def gTAG (d : List Word) : Nat := descBits d 0 48 16
def gBIASFMT (d : List Word) : Nat := descBits d 0 43 2
def gACT (d : List Word) : Nat := descBits d 0 40 3
def gBIASMODE (d : List Word) : Nat := descBits d 0 38 2
def gSCMODE (d : List Word) : Nat := descBits d 0 36 2
def gSRND (d : List Word) : Bool := descBits d 0 35 1 == 1
def gOUTFMT (d : List Word) : Nat := descBits d 0 30 5
def gCHUNKL (d : List Word) : Nat := descBits d 0 23 7
def gCHUNKFMT (d : List Word) : Nat := descBits d 0 22 1
def gACC (d : List Word) : Nat := descBits d 0 19 3
def gOP (d : List Word) : Nat := descBits d 0 15 4
def gFWD (d : List Word) : Bool := descBits d 0 14 1 == 1
def gPRELOAD (d : List Word) : Bool := descBits d 0 13 1 == 1
def gEXPLICIT (d : List Word) : Bool := descBits d 0 12 1 == 1
/-- TKIND: a memory target. -/
def gMEM (d : List Word) : Bool := descBits d 0 11 1 == 1
def gIRQ (d : List Word) : Bool := descBits d 0 10 1 == 1
def gCMD (d : List Word) : Nat := descBits d 0 0 4
def gNELEM (d : List Word) : Nat := descBits d 1 16 24
def gEXPECT (d : List Word) : Nat := descBits d 1 0 16
/-- TBASE and TEXT: a physical address of a memory target; of a vitrine target ACCBASE and OUTBASE, bits [23:0]. -/
def gTBASE (d : List Word) : Nat := descBits d 2 0 (if gMEM d then 64 else 24)
def gTEXT (d : List Word) : Nat := descBits d 3 0 (if gMEM d then 64 else 24)
def gPREFMT (d : List Word) : Nat := descBits d 4 32 5
def gPREBASE (d : List Word) : Nat := descBits d 4 0 24
def gCPLADDR (d : List Word) : Nat := descBits d 5 0 64
def gSCALE (d : List Word) : Nat := descBits d 6 32 32
def gSCALEBASE (d : List Word) : Nat := descBits d 6 0 24
def gBIASBASE (d : List Word) : Nat := descBits d 7 32 24
def gROWLEN (d : List Word) : Nat := descBits d 7 0 24
def gCLAMPHI (d : List Word) : Nat := descBits d 8 32 32
def gCLAMPLO (d : List Word) : Nat := descBits d 8 0 32
def gSEED (d : List Word) : Nat := descBits d 9 0 32
def gFWDLINE (d : List Word) : Nat := descBits d 10 24 17
def gFWDHANDLE (d : List Word) : Nat := descBits d 10 0 15

/-- A reserved bit of the descriptor is set (R266). -/
def gReserved (d : List Word) : Bool :=
  descBits d 0 45 3 != 0 || descBits d 0 4 6 != 0 || descBits d 1 40 24 != 0 || descBits d 4 37 27 != 0 ||
  descBits d 4 24 8 != 0 || descBits d 6 24 8 != 0 || descBits d 7 56 8 != 0 || descBits d 7 24 8 != 0 ||
  descBits d 9 32 32 != 0 || descBits d 10 41 23 != 0 || descBits d 10 15 9 != 0 || (d.drop 11).any (· != 0)

/-! ### Group states (R269, R317) -/

abbrev GSt.FREE : Nat := 0
abbrev GSt.OPENING : Nat := 1
abbrev GSt.OPEN : Nat := 2
abbrev GSt.CLOSING : Nat := 3
abbrev GSt.FORWARDING : Nat := 4

def Slice.grpState (s : Slice) (n : Nat) : Nat := s.fld (NS_GRPSTAT.STATE n)
def Slice.setGrpState (s : Slice) (n st : Nat) : Slice := s.setFld (NS_GRPSTAT.STATE n) st
def Slice.grp? (s : Slice) (n : Nat) : Option Grp := s.grps.find? (fun g => g.num == n)
def Slice.modGrp (s : Slice) (n : Nat) (f : Grp → Grp) : Slice :=
  { s with grps := replaceFirst (fun g => g.num == n) f s.grps }

/-! ### Storage (R255 to R258) -/

/-- Elements per pack, packs per X way, and X ways in X pack order (R249, R250, R256). -/
def perPack (acc : Nat) : Nat := if acc = 5 then 16 else 32
def packsPerWay : Nat := 1638
/-- The X ways of the way map in force (X pack order is that of the map, not of the map at an OPEN: assumption 114). -/
def Slice.xWays (s : Slice) : List Nat := (List.range 16).filter s.isX

/-- The number in X pack order of the pack at vitrine offset `o`. -/
def Slice.packOf (s : Slice) (o : Nat) : Nat :=
  ((s.xWays.findIdx? (· == o / 2 ^ 20)).getD 16) * packsPerWay + o / 128 % 8192 / 5

/-- The vitrine offset of a pack. -/
def Slice.packAt (s : Slice) (p : Nat) : Nat := (s.xWays.getD (p / packsPerWay) 16) * 2 ^ 20 + p % packsPerWay * 640

/-- Elements per arrival line of a format (R214, R215). -/
def perLine (op c : Nat) : Nat := if isArg op then 16 else fmtPerLine c

/-- Accumulator units of a vitrine target (R258). -/
def gUnits (d : List Word) : Nat :=
  if isExact (gACC d) then cdiv (gNELEM d) (perPack (gACC d)) else cdiv (gNELEM d * accBytes (gACC d)) 128

/-- The unit of element `e`. -/
def gUnitOf (d : List Word) (e : Nat) : Nat :=
  if isExact (gACC d) then e / perPack (gACC d) else e * accBytes (gACC d) / 128

/-- The vitrine offset of accumulator element `e` (R255, R256). -/
def Slice.accAt (s : Slice) (d : List Word) (e : Nat) : Nat :=
  let w := accBytes (gACC d)
  if isExact (gACC d) then s.packAt (s.packOf (gTBASE d) + e / perPack (gACC d)) + e % perPack (gACC d) * w
  else gTBASE d + e * w

/-- The lines of unit `u`, as vitrine offsets. -/
def Slice.unitLines (s : Slice) (d : List Word) (u : Nat) : List Nat :=
  if isExact (gACC d) then (List.range 5).map (fun i => s.packAt (s.packOf (gTBASE d) + u) + 128 * i)
  else [gTBASE d + 128 * u]

/-- The chunk area (R257): its first byte, and its lines. -/
def gChunkBase (d : List Word) : Nat := 128 * cdiv (gTBASE d + gNELEM d * 4) 128
def gChunkLines (d : List Word) : Nat := if gCHUNKL d = 0 then 0 else cdiv (2 * gNELEM d) 128

/-- Output lines (R286, R291). -/
def gOutPer (d : List Word) : Nat := perLine (gOP d) (gOUTFMT d % 16)
def gOutLines (d : List Word) : Nat := cdiv (gNELEM d) (gOutPer d)

/-- Byte ranges: the accumulator storage. Exact storage is one range for each X way it touches. -/
def Slice.gAccRanges (s : Slice) (d : List Word) : List (Nat × Nat) :=
  if isExact (gACC d) then
    let p0 := s.packOf (gTBASE d)
    let p1 := p0 + gUnits d
    ((List.range s.xWays.length).map fun i =>
      let a := max p0 (i * packsPerWay)
      let b := min p1 ((i + 1) * packsPerWay)
      (s.packAt a, 640 * (b - a))).filter (fun r => r.2 != 0)
  else [(gTBASE d, 128 * gUnits d)]

/-- The storage of a group: accumulators, chunk area and output. -/
def Slice.gStorage (s : Slice) (d : List Word) : List (Nat × Nat) :=
  if gMEM d then [] else
  s.gAccRanges d ++ [(gChunkBase d, 128 * gChunkLines d), (gTEXT d, 128 * gOutLines d)]

/-- The tensors a group reads: preload, per-row scales, bias (R288, R297). -/
def gTensors (d : List Word) : List (Nat × Nat) :=
  if gMEM d then [] else
  let bw := if gBIASFMT d = 0 then 4 else 2
  (if gPRELOAD d then [(gPREBASE d, 128 * cdiv (gNELEM d) (perLine (gOP d) (gPREFMT d % 16)))] else []) ++
  (if gSCMODE d = 2 && gROWLEN d != 0 then [(gSCALEBASE d, 4 * cdiv (gNELEM d) (gROWLEN d))] else []) ++
  (if gBIASMODE d = 1 then [(gBIASBASE d, bw * gROWLEN d)]
   else if gBIASMODE d = 2 then [(gBIASBASE d, bw * gNELEM d)] else [])

/-- Every byte range of a group that is not FREE (R48, R135). -/
def Slice.gRanges (s : Slice) (d : List Word) : List (Nat × Nat) := s.gStorage d ++ gTensors d

/-- The lines that carry GRP: accumulators and chunk area (R259), as vitrine lines. -/
def Slice.gGrpLines (s : Slice) (d : List Word) : List Nat :=
  if gMEM d then [] else
  ((s.gAccRanges d) ++ [(gChunkBase d, 128 * gChunkLines d)]).flatMap fun r =>
    (List.range (cdiv r.2 128)).map (fun i => r.1 / 128 + i)

/-- Set or clear GRP on a group's vitrine lines, with its group-line words zero (R259, R269). -/
def Slice.markGrp (s : Slice) (d : List Word) (b : Bool) : Slice :=
  s.modMem fun m => (s.gGrpLines d).foldl (fun m l =>
    (m.setTag (l / 8192) (l % 8192) (setGRP (m.tag (l / 8192) (l % 8192)) b)).setGlw (l / 8192) (l % 8192) 0) m

/-- The group not FREE whose accumulators, chunk area or output hold a vitrine line, with its number. -/
def Slice.grpOfLine (s : Slice) (line : Nat) : Option Grp :=
  s.grps.find? fun g => (s.gStorage g.desc).any fun r => overlap r.1 r.2 (128 * line) 128
/-- The group whose accumulator storage in X ways holds the line (R280). -/
def Slice.grpOfAcc (s : Slice) (line : Nat) : Option Grp :=
  s.grps.find? fun g => !gMEM g.desc && (s.gAccRanges g.desc).any fun r => overlap r.1 r.2 (128 * line) 128
/-- The memory-target group that holds a line. -/
def Slice.grpOfMem (s : Slice) (l : LineAddr) : Option Grp := s.grps.find? fun g => g.lines.contains l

# # # # # # #

> _About this task_: Nothing but the lines above from the one containing "def gFWD (d" through the one containing "def gPREFMT (d" should appear in the answer, each repeated exactly.

> _Your response_:
def gFWD (d : List Word) : Bool := descBits d 0 14 1 == 1
def gPRELOAD (d : List Word) : Bool := descBits d 0 13 1 == 1
def gEXPLICIT (d : List Word) : Bool := descBits d 0 12 1 == 1
/-- TKIND: a memory target. -/
def gMEM (d : List Word) : Bool := descBits d 0 11 1 == 1
def gIRQ (d : List Word) : Bool := descBits d 0 10 1 == 1
def gCMD (d : List Word) : Nat := descBits d 0 0 4
def gNELEM (d : List Word) : Nat := descBits d 1 16 24
def gEXPECT (d : List Word) : Nat := descBits d 1 0 16
/-- TBASE and TEXT: a physical address of a memory target; of a vitrine target ACCBASE and OUTBASE, bits [23:0]. -/
def gTBASE (d : List Word) : Nat := descBits d 2 0 (if gMEM d then 64 else 24)
def gTEXT (d : List Word) : Nat := descBits d 3 0 (if gMEM d then 64 else 24)
def gPREFMT (d : List Word) : Nat := descBits d 4 32 5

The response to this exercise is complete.